[Stored items]:
....
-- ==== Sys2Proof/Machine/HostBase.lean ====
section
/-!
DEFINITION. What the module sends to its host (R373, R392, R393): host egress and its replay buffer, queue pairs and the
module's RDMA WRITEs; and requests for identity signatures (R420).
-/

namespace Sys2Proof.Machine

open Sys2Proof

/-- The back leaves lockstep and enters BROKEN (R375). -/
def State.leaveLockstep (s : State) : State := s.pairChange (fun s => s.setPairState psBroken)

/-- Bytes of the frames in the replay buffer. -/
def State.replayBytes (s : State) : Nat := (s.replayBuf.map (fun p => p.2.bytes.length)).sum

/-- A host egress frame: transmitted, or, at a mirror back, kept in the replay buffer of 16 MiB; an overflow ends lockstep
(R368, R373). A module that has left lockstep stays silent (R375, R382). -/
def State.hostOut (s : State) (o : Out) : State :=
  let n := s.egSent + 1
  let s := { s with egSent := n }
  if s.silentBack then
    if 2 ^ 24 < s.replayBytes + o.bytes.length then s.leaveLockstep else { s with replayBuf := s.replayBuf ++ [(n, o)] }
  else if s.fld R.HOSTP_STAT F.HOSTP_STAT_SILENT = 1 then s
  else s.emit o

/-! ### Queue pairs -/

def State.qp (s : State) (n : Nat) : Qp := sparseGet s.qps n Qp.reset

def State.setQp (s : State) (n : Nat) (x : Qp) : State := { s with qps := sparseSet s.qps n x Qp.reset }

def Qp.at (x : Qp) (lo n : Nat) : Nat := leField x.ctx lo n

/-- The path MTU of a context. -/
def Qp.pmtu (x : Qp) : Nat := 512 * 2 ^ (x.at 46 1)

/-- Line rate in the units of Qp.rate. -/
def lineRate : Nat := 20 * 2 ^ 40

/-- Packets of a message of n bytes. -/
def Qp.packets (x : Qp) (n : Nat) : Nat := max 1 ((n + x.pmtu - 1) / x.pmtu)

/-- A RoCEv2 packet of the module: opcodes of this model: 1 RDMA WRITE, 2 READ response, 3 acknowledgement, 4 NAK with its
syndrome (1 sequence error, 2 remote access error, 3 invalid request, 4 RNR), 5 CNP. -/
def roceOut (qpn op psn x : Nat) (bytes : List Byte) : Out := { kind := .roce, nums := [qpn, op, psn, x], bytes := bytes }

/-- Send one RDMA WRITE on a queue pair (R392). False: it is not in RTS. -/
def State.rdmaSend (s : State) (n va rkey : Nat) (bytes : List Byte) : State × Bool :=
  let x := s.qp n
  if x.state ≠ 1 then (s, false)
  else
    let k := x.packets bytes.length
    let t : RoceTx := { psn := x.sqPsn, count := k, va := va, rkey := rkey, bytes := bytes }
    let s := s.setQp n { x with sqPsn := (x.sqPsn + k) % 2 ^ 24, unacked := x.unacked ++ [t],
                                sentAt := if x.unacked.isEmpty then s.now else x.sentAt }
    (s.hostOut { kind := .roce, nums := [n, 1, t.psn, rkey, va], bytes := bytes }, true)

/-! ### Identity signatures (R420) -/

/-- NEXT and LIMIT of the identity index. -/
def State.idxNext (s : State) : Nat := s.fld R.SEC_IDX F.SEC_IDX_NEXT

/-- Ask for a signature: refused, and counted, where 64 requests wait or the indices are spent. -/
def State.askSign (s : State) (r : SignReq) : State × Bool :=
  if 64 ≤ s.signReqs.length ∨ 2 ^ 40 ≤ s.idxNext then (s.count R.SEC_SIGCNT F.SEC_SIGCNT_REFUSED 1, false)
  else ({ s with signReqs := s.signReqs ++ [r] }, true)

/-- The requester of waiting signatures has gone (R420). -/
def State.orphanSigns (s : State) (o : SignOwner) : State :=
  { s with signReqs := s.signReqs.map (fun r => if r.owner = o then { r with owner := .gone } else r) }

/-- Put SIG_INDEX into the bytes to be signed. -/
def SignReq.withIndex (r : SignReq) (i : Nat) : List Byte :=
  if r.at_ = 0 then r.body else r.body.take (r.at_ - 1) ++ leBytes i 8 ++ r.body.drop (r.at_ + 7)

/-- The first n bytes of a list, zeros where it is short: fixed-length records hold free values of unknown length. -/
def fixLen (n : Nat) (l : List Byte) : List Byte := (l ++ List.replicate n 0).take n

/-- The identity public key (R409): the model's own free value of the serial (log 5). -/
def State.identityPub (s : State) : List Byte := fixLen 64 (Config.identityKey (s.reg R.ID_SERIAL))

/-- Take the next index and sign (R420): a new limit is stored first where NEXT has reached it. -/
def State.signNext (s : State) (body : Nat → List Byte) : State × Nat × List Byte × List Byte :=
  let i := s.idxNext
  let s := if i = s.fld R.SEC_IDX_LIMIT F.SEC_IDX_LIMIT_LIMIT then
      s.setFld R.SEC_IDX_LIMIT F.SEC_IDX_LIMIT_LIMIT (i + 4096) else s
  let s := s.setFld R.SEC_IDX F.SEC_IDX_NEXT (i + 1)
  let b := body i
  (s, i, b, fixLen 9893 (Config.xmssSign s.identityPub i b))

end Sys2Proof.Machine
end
....
[Work instructions]:
Reproduce the entries above exactly, starting at their first line and finishing with the line that contains "def State.replayBytes (s".

[Problem solution]:
-- ==== Sys2Proof/Machine/HostBase.lean ====
section
/-!
DEFINITION. What the module sends to its host (R373, R392, R393): host egress and its replay buffer, queue pairs and the
module's RDMA WRITEs; and requests for identity signatures (R420).
-/

namespace Sys2Proof.Machine

open Sys2Proof

/-- The back leaves lockstep and enters BROKEN (R375). -/
def State.leaveLockstep (s : State) : State := s.pairChange (fun s => s.setPairState psBroken)

/-- Bytes of the frames in the replay buffer. -/
def State.replayBytes (s : State) : Nat := (s.replayBuf.map (fun p => p.2.bytes.length)).sum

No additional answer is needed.